• [What is being asked]
Read the entries below and pull out each line with the string "same".

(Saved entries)
-- Opening Marker --
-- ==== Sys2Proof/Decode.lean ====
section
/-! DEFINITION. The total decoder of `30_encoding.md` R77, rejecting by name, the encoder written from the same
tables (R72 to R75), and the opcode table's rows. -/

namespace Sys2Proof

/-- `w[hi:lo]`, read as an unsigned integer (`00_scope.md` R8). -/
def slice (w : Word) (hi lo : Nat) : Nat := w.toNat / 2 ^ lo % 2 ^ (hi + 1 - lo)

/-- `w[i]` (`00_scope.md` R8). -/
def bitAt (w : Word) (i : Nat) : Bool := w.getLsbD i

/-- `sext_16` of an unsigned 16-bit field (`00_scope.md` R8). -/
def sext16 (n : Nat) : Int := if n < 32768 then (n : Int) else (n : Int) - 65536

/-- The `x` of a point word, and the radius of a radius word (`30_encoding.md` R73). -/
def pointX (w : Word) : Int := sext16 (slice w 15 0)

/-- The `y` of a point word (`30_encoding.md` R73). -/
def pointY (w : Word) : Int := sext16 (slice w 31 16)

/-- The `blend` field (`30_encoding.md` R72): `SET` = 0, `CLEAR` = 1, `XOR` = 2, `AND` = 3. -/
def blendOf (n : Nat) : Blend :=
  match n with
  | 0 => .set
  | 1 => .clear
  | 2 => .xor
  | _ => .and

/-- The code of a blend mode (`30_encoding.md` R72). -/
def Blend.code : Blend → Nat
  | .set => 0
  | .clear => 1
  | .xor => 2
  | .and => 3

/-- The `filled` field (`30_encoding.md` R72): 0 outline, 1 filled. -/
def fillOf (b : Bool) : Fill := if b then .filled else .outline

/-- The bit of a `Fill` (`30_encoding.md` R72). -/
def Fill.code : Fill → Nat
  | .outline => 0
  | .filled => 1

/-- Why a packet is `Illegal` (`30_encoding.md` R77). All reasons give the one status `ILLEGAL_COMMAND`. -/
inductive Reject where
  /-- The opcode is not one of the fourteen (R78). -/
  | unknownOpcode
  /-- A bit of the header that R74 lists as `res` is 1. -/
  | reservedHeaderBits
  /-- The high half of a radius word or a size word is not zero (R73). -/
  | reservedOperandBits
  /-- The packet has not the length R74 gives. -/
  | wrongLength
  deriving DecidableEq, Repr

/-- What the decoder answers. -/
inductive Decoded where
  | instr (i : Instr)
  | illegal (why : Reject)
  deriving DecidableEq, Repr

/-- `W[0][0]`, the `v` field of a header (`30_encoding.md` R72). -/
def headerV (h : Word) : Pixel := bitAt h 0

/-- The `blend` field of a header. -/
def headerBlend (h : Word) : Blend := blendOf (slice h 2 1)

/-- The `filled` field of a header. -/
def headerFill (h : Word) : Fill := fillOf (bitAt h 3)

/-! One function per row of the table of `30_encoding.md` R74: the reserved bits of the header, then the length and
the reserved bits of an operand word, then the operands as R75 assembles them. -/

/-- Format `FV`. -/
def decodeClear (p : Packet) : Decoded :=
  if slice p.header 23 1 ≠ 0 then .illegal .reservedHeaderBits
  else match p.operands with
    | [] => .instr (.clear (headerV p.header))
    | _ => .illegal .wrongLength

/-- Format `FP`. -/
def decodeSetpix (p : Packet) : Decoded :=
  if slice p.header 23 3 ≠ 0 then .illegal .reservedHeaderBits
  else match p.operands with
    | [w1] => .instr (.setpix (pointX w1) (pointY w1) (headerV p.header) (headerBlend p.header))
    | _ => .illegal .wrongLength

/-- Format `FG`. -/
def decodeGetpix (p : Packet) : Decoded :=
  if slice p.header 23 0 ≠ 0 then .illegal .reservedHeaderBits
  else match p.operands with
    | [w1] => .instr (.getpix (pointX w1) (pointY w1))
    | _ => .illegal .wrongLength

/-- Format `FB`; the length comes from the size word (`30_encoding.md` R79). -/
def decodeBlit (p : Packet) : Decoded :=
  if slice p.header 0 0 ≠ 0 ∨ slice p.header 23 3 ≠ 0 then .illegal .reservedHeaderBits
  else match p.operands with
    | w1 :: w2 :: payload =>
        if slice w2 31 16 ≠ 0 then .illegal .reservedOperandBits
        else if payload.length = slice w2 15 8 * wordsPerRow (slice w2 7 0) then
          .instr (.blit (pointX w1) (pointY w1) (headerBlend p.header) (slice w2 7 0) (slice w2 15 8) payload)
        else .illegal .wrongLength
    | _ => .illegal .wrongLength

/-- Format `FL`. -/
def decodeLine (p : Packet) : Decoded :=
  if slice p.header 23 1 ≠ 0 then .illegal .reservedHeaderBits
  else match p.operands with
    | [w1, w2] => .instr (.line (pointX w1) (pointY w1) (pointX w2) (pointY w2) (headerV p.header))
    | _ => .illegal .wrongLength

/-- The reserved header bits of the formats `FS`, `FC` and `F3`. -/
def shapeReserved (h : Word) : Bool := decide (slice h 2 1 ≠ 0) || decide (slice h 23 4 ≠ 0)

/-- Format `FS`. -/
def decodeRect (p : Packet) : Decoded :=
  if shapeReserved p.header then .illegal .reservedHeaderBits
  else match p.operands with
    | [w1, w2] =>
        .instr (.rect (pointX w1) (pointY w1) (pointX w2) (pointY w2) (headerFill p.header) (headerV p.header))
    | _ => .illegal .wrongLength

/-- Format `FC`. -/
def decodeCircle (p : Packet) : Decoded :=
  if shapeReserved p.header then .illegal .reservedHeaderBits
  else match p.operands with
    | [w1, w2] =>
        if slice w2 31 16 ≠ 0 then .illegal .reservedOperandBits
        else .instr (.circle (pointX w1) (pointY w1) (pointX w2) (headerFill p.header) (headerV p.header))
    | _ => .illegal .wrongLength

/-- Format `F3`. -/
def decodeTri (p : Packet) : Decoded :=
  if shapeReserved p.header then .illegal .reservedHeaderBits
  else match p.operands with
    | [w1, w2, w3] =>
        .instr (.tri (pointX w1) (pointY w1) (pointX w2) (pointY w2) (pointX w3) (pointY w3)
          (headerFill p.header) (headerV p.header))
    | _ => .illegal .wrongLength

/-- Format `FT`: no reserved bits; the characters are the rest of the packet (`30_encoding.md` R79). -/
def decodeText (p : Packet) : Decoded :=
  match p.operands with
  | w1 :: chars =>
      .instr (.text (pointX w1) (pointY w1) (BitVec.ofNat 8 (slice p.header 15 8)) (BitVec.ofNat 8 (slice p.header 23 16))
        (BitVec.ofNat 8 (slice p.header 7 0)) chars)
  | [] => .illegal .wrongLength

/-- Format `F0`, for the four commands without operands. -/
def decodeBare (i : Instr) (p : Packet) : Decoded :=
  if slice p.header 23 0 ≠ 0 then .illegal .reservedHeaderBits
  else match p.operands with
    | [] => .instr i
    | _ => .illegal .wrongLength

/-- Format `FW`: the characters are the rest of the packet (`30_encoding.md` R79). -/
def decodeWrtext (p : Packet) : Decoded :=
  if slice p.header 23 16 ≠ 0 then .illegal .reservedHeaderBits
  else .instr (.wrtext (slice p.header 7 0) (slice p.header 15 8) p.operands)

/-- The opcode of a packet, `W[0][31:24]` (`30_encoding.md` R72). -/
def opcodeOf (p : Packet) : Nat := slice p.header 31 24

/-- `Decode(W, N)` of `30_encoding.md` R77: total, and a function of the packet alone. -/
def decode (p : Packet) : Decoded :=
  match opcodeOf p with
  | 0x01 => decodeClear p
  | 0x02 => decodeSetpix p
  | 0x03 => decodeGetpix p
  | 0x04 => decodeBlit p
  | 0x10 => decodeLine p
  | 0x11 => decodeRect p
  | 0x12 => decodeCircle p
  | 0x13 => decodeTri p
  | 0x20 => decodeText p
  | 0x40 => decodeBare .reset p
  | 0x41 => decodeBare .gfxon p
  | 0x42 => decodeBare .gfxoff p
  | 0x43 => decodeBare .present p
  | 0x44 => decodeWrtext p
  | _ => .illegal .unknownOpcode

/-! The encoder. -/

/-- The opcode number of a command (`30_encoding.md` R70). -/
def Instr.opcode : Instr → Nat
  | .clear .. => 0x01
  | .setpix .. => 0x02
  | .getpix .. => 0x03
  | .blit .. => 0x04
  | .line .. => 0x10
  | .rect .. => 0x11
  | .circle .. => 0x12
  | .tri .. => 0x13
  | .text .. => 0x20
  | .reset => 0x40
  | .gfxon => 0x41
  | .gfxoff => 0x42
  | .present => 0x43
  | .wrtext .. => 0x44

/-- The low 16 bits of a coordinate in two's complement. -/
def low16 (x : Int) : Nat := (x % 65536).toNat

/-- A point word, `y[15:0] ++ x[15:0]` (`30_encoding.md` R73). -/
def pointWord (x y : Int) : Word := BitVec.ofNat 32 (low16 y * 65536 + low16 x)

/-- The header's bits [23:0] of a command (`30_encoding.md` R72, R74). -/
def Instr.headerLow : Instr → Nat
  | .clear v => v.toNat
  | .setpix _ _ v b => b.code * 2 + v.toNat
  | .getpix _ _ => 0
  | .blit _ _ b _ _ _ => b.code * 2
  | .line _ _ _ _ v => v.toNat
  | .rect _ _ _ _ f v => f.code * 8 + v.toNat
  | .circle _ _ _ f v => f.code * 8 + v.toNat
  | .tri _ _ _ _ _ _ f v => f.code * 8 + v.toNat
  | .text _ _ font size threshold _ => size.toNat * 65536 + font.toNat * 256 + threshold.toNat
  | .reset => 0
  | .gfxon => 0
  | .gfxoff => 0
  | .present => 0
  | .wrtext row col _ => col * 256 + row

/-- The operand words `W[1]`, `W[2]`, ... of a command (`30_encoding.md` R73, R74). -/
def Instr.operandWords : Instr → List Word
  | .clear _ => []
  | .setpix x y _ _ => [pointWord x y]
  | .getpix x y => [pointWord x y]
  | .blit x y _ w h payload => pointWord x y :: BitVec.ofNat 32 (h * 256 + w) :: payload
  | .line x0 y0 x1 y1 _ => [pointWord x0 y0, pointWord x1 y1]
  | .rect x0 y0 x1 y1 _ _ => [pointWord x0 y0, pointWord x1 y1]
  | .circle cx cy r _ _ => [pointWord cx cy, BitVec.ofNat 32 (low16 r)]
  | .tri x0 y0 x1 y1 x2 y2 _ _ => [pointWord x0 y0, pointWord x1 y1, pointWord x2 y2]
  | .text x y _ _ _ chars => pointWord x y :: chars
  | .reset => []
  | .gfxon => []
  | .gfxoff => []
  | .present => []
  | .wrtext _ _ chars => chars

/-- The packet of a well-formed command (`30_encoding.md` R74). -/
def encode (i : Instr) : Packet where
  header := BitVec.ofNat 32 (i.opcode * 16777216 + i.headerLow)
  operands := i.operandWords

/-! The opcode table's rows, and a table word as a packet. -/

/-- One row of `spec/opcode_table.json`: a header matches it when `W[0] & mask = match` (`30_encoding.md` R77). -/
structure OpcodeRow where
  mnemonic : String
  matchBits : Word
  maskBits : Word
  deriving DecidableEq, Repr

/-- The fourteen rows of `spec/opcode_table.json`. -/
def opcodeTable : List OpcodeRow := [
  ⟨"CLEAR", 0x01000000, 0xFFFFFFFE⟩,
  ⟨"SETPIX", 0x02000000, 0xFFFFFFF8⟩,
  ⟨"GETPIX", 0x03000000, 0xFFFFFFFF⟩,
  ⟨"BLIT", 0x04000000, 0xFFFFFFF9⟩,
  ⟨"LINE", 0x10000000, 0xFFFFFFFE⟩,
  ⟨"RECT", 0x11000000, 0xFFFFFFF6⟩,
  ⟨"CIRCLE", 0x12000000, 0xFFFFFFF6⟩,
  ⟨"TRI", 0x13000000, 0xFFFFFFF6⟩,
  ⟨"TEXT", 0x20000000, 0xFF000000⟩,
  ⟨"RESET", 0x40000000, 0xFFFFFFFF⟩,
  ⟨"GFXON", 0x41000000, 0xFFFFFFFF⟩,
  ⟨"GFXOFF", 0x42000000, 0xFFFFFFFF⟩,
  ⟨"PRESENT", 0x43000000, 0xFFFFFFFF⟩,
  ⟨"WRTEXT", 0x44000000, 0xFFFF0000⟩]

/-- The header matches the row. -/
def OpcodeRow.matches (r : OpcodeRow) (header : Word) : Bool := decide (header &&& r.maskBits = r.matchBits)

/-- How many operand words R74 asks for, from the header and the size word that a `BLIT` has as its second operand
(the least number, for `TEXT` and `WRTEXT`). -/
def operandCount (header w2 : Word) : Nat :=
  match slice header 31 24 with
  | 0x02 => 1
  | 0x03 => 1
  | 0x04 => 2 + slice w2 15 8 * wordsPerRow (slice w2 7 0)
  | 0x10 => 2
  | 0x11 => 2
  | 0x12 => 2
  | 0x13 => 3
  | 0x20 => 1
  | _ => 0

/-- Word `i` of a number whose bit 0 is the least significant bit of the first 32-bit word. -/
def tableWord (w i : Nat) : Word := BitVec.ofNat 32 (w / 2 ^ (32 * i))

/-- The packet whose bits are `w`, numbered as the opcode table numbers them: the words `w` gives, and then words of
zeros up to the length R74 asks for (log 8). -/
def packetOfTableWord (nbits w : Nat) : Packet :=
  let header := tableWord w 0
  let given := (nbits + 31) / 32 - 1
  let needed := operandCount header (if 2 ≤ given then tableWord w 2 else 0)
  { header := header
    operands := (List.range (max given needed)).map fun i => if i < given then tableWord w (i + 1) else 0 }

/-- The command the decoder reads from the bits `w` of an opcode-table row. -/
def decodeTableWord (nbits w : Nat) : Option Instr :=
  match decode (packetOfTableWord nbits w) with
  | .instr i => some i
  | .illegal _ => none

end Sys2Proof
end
-- Closing Marker --
-- Opening Marker --
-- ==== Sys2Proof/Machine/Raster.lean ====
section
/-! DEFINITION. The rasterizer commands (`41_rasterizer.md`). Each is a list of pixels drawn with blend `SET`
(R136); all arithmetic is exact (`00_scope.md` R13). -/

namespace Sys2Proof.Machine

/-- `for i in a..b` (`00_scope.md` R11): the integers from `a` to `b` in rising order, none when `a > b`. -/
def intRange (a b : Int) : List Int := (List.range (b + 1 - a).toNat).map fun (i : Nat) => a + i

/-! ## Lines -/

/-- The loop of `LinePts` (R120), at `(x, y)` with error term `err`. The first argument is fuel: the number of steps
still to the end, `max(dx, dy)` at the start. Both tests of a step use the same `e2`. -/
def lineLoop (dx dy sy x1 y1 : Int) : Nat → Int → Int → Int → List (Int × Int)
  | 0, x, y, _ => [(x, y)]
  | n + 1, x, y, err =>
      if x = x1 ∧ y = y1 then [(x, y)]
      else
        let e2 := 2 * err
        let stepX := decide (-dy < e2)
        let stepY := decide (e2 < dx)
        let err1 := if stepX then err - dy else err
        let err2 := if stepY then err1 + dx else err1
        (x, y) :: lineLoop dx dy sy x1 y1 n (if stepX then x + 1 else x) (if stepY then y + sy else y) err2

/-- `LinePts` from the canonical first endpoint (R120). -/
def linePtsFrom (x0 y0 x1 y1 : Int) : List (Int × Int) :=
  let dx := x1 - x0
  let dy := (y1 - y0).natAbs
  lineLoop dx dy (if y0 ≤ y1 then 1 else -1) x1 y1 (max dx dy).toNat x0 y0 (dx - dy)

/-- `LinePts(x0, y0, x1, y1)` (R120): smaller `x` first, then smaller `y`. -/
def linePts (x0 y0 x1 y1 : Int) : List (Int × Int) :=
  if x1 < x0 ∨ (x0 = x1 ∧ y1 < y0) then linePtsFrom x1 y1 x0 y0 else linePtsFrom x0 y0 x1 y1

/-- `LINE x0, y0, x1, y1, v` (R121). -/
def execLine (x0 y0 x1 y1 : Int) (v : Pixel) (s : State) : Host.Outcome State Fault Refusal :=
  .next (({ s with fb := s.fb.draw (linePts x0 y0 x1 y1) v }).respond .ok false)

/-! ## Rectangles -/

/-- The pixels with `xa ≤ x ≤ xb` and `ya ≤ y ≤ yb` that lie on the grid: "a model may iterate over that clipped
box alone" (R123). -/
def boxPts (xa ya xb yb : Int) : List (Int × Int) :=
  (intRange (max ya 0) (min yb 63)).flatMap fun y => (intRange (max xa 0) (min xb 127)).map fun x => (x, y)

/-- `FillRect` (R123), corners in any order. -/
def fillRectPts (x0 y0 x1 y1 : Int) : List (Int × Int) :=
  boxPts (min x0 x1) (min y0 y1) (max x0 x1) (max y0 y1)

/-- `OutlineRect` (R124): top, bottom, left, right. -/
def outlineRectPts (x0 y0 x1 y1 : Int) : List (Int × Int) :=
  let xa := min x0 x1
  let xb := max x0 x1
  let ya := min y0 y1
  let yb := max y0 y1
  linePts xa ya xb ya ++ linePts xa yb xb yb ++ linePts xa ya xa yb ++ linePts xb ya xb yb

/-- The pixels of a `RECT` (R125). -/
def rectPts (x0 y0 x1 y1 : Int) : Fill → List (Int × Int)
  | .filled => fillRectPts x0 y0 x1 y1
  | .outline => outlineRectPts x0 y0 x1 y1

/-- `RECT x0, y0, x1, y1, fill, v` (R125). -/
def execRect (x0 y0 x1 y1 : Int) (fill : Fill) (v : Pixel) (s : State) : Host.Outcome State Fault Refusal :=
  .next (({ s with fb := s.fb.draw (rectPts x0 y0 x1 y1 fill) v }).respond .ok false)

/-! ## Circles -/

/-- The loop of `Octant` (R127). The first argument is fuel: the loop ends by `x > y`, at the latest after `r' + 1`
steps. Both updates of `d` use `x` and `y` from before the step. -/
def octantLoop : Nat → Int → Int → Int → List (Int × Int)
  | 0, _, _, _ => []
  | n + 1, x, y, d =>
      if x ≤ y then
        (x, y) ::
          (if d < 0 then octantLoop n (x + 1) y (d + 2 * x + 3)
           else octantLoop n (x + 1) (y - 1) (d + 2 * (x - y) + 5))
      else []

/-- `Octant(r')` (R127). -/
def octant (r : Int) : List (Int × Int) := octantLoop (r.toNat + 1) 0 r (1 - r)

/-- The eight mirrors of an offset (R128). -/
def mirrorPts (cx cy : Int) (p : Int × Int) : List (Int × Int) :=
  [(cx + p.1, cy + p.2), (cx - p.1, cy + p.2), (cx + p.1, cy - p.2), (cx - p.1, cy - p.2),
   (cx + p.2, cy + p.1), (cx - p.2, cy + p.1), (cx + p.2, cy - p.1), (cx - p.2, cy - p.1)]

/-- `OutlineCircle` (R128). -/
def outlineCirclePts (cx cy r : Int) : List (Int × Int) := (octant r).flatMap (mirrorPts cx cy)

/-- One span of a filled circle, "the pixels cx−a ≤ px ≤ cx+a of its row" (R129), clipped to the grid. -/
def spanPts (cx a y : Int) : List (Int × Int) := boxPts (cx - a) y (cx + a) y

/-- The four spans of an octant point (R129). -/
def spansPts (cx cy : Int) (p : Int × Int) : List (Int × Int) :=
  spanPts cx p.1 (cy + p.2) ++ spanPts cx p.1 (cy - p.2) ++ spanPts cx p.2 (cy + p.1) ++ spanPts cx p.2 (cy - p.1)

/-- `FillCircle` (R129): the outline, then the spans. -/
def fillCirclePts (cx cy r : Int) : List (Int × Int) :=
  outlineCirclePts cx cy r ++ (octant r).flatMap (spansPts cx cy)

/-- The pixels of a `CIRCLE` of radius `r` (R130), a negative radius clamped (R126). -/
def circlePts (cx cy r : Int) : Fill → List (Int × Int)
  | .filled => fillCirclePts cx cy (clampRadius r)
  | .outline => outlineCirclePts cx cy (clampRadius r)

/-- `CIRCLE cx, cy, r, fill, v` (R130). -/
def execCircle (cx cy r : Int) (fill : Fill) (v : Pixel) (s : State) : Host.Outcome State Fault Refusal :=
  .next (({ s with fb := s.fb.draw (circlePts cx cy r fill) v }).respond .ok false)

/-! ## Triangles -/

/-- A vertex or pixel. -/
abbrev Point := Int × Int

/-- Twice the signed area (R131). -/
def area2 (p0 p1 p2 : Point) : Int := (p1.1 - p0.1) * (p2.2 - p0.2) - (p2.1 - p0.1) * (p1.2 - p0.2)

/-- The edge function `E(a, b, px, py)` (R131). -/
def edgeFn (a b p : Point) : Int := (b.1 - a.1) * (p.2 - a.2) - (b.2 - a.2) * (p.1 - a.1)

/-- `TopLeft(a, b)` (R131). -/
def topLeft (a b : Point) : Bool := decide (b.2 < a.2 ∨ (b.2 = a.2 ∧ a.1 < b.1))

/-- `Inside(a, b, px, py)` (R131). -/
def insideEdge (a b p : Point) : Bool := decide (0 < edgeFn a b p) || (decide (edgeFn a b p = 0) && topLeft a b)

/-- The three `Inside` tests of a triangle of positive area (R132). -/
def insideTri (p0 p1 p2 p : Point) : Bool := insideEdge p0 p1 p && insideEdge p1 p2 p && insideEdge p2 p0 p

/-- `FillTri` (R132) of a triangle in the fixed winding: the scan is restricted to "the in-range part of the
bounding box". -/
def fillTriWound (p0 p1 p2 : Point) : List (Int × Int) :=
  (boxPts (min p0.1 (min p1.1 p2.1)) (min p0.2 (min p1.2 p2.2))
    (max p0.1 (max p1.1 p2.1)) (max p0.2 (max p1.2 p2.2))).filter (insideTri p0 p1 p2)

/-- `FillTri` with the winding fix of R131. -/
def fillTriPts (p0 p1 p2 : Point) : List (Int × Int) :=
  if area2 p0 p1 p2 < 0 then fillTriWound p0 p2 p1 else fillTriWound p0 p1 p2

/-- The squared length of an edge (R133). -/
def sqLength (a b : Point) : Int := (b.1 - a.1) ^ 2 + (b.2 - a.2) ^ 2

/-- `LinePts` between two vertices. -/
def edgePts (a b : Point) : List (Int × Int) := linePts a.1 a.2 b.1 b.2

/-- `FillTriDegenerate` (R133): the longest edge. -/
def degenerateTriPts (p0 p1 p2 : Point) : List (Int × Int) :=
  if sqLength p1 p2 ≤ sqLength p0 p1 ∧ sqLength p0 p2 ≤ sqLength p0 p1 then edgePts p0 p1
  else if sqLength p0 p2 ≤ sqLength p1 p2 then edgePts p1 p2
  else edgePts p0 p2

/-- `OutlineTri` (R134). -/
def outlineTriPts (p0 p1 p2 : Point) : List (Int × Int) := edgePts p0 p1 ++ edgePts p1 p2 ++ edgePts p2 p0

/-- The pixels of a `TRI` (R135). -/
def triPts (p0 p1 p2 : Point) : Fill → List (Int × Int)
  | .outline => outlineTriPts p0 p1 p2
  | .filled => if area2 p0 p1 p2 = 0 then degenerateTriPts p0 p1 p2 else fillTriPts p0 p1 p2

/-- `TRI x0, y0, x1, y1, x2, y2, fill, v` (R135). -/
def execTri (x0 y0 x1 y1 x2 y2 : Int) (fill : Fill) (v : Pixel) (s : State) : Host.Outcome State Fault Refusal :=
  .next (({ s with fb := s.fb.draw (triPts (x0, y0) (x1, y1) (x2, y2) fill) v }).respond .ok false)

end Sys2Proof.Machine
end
-- Closing Marker --
• [Your solution]
/-! DEFINITION. The total decoder of `30_encoding.md` R77, rejecting by name, the encoder written from the same
still to the end, `max(dx, dy)` at the start. Both tests of a step use the same `e2`. -/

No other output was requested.